AI chip stocks rallied $400 billion after Qualcomm’s forecast, suggesting a potential market shift. Micron’s unexpected forecast of strong profits and revenue sparked a 12% surge in its stock, signaling robust demand for memory chips.

This, along with Qualcomm’s forecast, ignited a late $400 billion rally in AI chip stocks, hinting at a potential tone shift for the next session. As the market grapples with these dynamics, investors are keenly watching upcoming inflation data, which could influence the Federal Reserve’s monetary policy.

The scale and speed of this development has caught many observers off guard.
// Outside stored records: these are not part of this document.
-- ==== Sys2Proof/Machine/State.lean ====
section
/-! DEFINITION. The state of the block (`10_state.md` rules R10 to R22), the values its output ports carry
(`20_memory.md` rule R30), and the ways a step can stop (`60_exceptions.md` rule R167). -/

namespace Sys2Proof.Machine

/-- `MODE` (rule R13). -/
inductive Mode where
  | unconfigured
  | ready
  | failed
deriving DecidableEq, Repr

/-- A verdict on `VER_OUT` (rule R113). -/
inductive Verdict where
  | zero
  | one
  | ambig
deriving DecidableEq, Repr

/-- The three error kinds the block raises, each with its info value (rule R160). -/
inductive BlockError where
  /-- Code 1, raised by `CFG`: the mask of failing clauses (rule R71). -/
  | configurationError (mask : BitVec 6)
  /-- Code 2, raised by `SYNTH`: the mask of causes (rule R83). -/
  | invalidParameter (mask : BitVec 3)
  /-- Code 3, raised by `FEED`: the value of the group (rule R127). -/
  | invalidByte (value : Byte)
deriving DecidableEq, Repr

/-- One element delivered on an output port (rules R30, R47). -/
inductive Emission where
  /-- on `smp_out` -/
  | sample (a : Amp)
  /-- on `bit_out` -/
  | bit (b : Bit)
  /-- on `ver_out` -/
  | verdict (v : Verdict)
  /-- on `chr_out`: a character code and the value of `TEXT` including it (rule R128) -/
  | report (code : Byte) (text : List Byte)
  /-- on `err` -/
  | error (e : BlockError)
deriving DecidableEq, Repr

/-- Stuck: the request is not accepted and the model has no step for it (rules R167 to R169). -/
inductive Fault where
  /-- Raised by every operation but `CFG` (and the reserved selector) while `MODE` is `Unconfigured` or `Failed`
  (rule R169). Safe: the requester waits, and no result, report or state change is invented. -/
  | notReady (mode : Mode)
  /-- Raised by `CFG` while `MODE` is `Ready` or `Failed` (rule R74). Safe, for the same reason. -/
  | configurationFixed (mode : Mode)
deriving DecidableEq, Repr

/-- Requests the spec has a model refuse by name (rule R167). -/
inductive Refusal where
  /-- An arm of `exec` whose instruction has no meaning yet. Raised by no meaning; safe. -/
  | notModelled (mnemonic : String)
  /-- Raised by selector `000` (rule R59: "A model refuses code `000` by name"). Safe. -/
  | reservedSelector
  /-- Raised by `FEED` and `RX` when the text would pass a finite `TEXT_CAP` (rule R135). Safe. -/
  | textCapacity
deriving DecidableEq, Repr

/-- Everything the block keeps (rule R17), then three fields of the model's own. -/
structure State where
  /-- `CONFIG` (rule R10). Unloaded until a `CFG` succeeds. -/
  config : Configuration
  /-- `L`, the samples per symbol (rule R12). -/
  samplesPerSymbol : Nat
  /-- `MODE` (rule R13). -/
  mode : Mode
  /-- `RES`, the residual bits, element 0 the oldest (rule R15). -/
  res : List Bit
  /-- `TEXT`, the decoded character codes in decoding order (rule R16). -/
  text : List Byte
  /-- The model's own: what the last accepted operation delivered on the output ports, in order (rule R9; log 8). -/
  out : List Emission
  /-- The model's own: the host's moves still to come, the next one first (rules R9, R148; log 5). -/
  pending : List Move
  /-- The model's own: the build-time parameters (rule R5; log 4). -/
  build : Build
deriving DecidableEq, Repr

/-- After hardware reset (rules R22, R185), with nothing requested and the default parameters. `config` and
`samplesPerSymbol` are unspecified there: DESIGN CHOICE (log 3). -/
def State.reset : State :=
  { config := .unloaded, samplesPerSymbol := 0, mode := .unconfigured, res := [], text := [], out := [],
    pending := [], build := .default }

/-- What a step of the block answers. -/
abbrev Result := Host.Outcome State Fault Refusal

end Sys2Proof.Machine
end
Each new update adds another dimension to a story that is still unfolding, and the full picture will only become clear as more verified details emerge from the people and institutions directly involved.

Analysts who have tracked this issue closely say the current moment represents a genuine turning point. The decisions made in the coming weeks are expected to set the direction for months ahead, with ripple effects likely to extend well beyond the immediate actors in the story.

For those directly affected, the practical impact is already visible. People navigating this fast-changing situation are dealing with real consequences while new information continues to reshape what is known and what remains open to interpretation.

Historical parallels offer some context, though experts caution against drawing too close a comparison. Similar situations have played out before, but the specific combination of pressures, personalities, and timing here makes this moment distinct in ways that matter for how it ultimately resolves.

The political and economic dimensions of this story are deeply intertwined. What appears as a single event on the surface is in practice the convergence of multiple pressures that have been building quietly over a longer period than most public reporting has captured.